Shit has been bananas even as it creeps along at a narcoleptic snail's pace.

I am back from my yearly sojourn to Chicago's Pitchfork Music Festival, and its attendant 5-day bender. Here's my stolen press pass.

It scored me exactly 1 (one) free Fuze. I had to walk up to the press tent, wearing my stolen press pass, and walk up to the tables full of press-type people, and reach under the table into a bucket full of ice. I was just loaded enough to have the requisite bravery, but I also crept past that point of loadedness into the jittery, delusionally hyperselfconscious loadedness that makes you think every time you do something wrong SWAT is going to crash in through the windows and Mace you in the nuts. It's the first thing I've stolen in a while -- since I didn't actually steal the press pass, somebody else stole it and then gave it to me, and that shit don't count -- and, all things considered, a Fuze was the perfect choice. I got my heartrate up -- especially when I made eye contact with the pretty girl in a staff shirt who I thought was going to bust me, which brought back blood-curdling memories of the time I spray-painted "Center School Sucks" on the brick facade of my elementary school, and then was caught by a lady teacher because I wore cowboy boots and skidded on some gravel during my getaway -- and then I soothed myself with an icy, fruity, absolutely free beverage. Why am I not sorry? Because they stopped selling three-day passes, which "sold out," so I had to buy passes for all three days separately, which came all connected, almost as if they were a single, three-day ticket. So, if you want to get technical, that Fuze ended up costing somewhere in the neighborhood of $40, which means Pitchfork should get down on its knees and kiss my Mace-burned balls. Though, a photographer friend did steal me quite a bit of beer from the backstage area. So maybe it's a wash. After drinking said beer, I was drunk, which caused me to do things like try to take candid shots of unsuspecting girls who I thought may or may not have been pretty and were walking ahead of me towards the train. The result is a surprisingly realistic depiction of what I felt like after seeing Animal Collective (and drinking free beer).

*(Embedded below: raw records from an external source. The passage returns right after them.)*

-- ==== Sys2Proof/Machine/MemoryEvents.lean ====
section
/-! DEFINITION. Events of memory: replies, performance at a home, bank atomics, data that returns (R234, R240, R243, R253,
R259, R261, R164). -/

namespace Sys2Proof.Machine

def dropLastAccess (x : Slot) : Slot := { x with accs := x.accs.dropLast }

/-- The last access is complete, and its core goes on (R261). -/
def Slot.replyDone (x : Slot) : Slot :=
  let y := x.completeAccess (x.accs.length - 1)
  match y.hold with
  | .reply => y.release
  | _ => y

/-- The last access is accepted with its places: the core goes on, or waits for the performance of an acquire (R262). -/
def Slot.replyAccepted (x : Slot) (es : List Elem) : Slot :=
  match x.accs.getLast? with
  | none => x
  | some a =>
    let x := { x with accs := x.accs.dropLast ++ [{ a with accepted := true, elems := es }] }
    if acquires a.ord then { x with hold := .perf } else x.release

/-- The home refuses an element: nothing of a load is done; of a vector store, the elements before it (R164, R259). -/
def State.refuseAccess (s : State) (t b : Nat) (a : Access) (pre : List Elem) (bad : Elem) (f : FaultName) : State :=
  let s := match a.op with
    | .vstore => (s.performElems a.op a.size pre).2
    | _ => s
  s.modSlot t b fun x => (dropLastAccess x).trap f bad.va (match a.op with
    | .vstore => BitVec.ofNat 64 bad.lane
    | .vload _ _ _ => BitVec.ofNat 64 bad.lane
    | _ => 0)

def AccOp.isAtomic : AccOp → Bool
  | .atomic _ _ _ _ => true
  | _ => false

/-- The element would read a poisoned word. -/
def State.readsPoison (s : State) (op : AccOp) (n : Nat) (e : Elem) : Bool :=
  match e.loc with
  | some (.mem k) => (op.isAtomic || !op.writes) && s.isPoisoned k n
  | _ => false

/-- An access is accepted; one that would read a poisoned word is refused instead, so that its fault is precise (R351; DEDUCED,
notes/assumptions/40). -/
def acceptLast (t b : Nat) (a : Access) (s : State) : State :=
  match s.acceptElems t b (s.slot t b).part a.size a.elems with
  | (.ok es, _, _, s) =>
    match es.find? (s.readsPoison a.op a.size) with
    | some e => s.refuseAccess t b a [] e .hwPoison
    | none => s.modSlot t b fun x => x.replyAccepted es
  | (.fault f, pre, bad, s) => s.refuseAccess t b a pre bad f
  | (.wait, _, _, s) => s

/-- The reply of an access's home; `r` is a fault that the host or a peer reports (R235, R261). -/
def execAccessReply (t : Nat) (r : Option FaultName) (s : State) : Host.Outcome State Fault Refusal :=
  let b := s.run t
  let x := s.slot t b
  match x.hold, x.accs.getLast? with
  | .reply, some a =>
    match a.elems with
    | [] => .next s
    | e :: _ =>
      match spaceOf e.va with
      | .cell _ _ _ => .next s
      | .drawer _ => if a.pending then .next s else .next (s.modSlot t b Slot.replyDone)
      | .host _ =>
        match r with
        | some f => .next (s.modSlot t b fun x => (dropLastAccess x).trap f e.va 0)
        | none =>
          if a.op.writes then .next (acceptLast t b a s)
          else
            match s.acceptElems t b x.part a.size a.elems with
            | (.ok es, _, _, s) =>
              let (es, s) := s.performElems a.op a.size es
              .next (s.modSlot t b fun x => { x with accs := x.accs.dropLast ++ [{ a with elems := es }] }.replyDone)
            | (.fault f, pre, bad, s) => .next (s.refuseAccess t b a pre bad f)
            | (.wait, _, _, s) => .next s
      | .peer _ _ =>
        match r with
        | some f => .next (s.modSlot t b fun x => (dropLastAccess x).trap f e.va 0)
        | none => .next (acceptLast t b a s)
      | _ => .next (acceptLast t b a s)
  | _, _ => .next s

def isPeerLoc : Option Loc → Bool
  | some (.peer _) => true
  | _ => false

/-- The access answers data: a load, or an atomic that fetches. -/
def AccOp.returns : AccOp → Bool
  | .atomic _ f _ _ => f
  | .store => false
  | .hstore => false
  | .vstore => false
  | _ => true

/-- Element n of access i performed where it lies; an access that answers nothing is then complete. -/
def State.performAt (s : State) (t b i n : Nat) : State :=
  match (s.slot t b).accs[i]? with
  | none => s
  | some a =>
    match a.elems[n]? with
    | none => s
    | some e =>
      let (e, s) := s.performElem a.op a.size e
      let a := { a with elems := a.elems.set n e }
      s.modSlot t b fun x =>
        let x := { x with accs := x.accs.set i a }
        if !a.pending && !a.op.returns then x.completeAccess i else x

/-- An accepted element of a load or store is performed (R240, R243). -/
def execSharedMemoryAccess (t i n : Nat) (s : State) : Host.Outcome State Fault Refusal :=
  let b := s.run t
  match (s.slot t b).accs[i]? with
  | some a =>
    match a.elems[n]? with
    | some e =>
      if mayPerform (s.slot t b).accs i n && !a.op.isAtomic && !(isPeerLoc e.loc && a.op.returns) then .next (s.performAt t b i n)
      else .next s
    | none => .next s
  | none => .next s

/-- An accepted atomic is performed by its bank unit (R253, R264). -/
def execBankAtomic (t i : Nat) (s : State) : Host.Outcome State Fault Refusal :=
  let b := s.run t
  match (s.slot t b).accs[i]? with
  | some a =>
    if a.op.isAtomic && mayPerform (s.slot t b).accs i 0 && !((a.elems.any fun e => isPeerLoc e.loc) && a.op.returns) then
      .next (s.performAt t b i 0)
    else .next s
  | none => .next s

/-- Data that a peer returns for its elements: the words of the event, then those of the inbox or free values. -/
def State.peerElems (s : State) (n : Nat) : List W64 → List Elem → List Elem × State
  | _, [] => ([], s)
  | ws, e :: r =>
    if isPeerLoc e.loc && !e.done then
      let k := (n + 7) / 8
      let (v, s) := if k ≤ ws.length then (leNat ((ws.take k).flatMap fun w => bytesOf 8 w.toNat), s) else s.peerWords k
      let (r, s) := s.peerElems n (ws.drop k) r
      ({ e with data := BitVec.ofNat 256 (v % 256 ^ n), done := true } :: r, s)
    else
      let (r, s) := s.peerElems n ws r
      (e :: r, s)

/-- The data of access i returns: its destination is written (R135, R261). -/
def execLoadDataReturn (t i : Nat) (ext : List W64) (s : State) : Host.Outcome State Fault Refusal :=
  let b := s.run t
  match (s.slot t b).accs[i]? with
  | some a =>
    if a.accepted && a.op.returns && (a.elems.all fun e => e.done || isPeerLoc e.loc) then
      let (es, s) := s.peerElems a.size ext a.elems
      .next (s.modSlot t b fun x => { x with accs := x.accs.set i { a with elems := es } }.completeAccess i)
    else .next s
  | none => .next s

end Sys2Proof.Machine
end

This is the only one I took, because an overpowering wave of creepiness washes over you when you take a picture like this. You look at yourself, and you say "Really? Really?"

I'm going to try to start writing more short posts. I've been psyching myself out with the blog lately, looking at it as a commitment. And the thing in the world I least like to perform are commitments. So I am artificially cutting this one short, with the best intentions.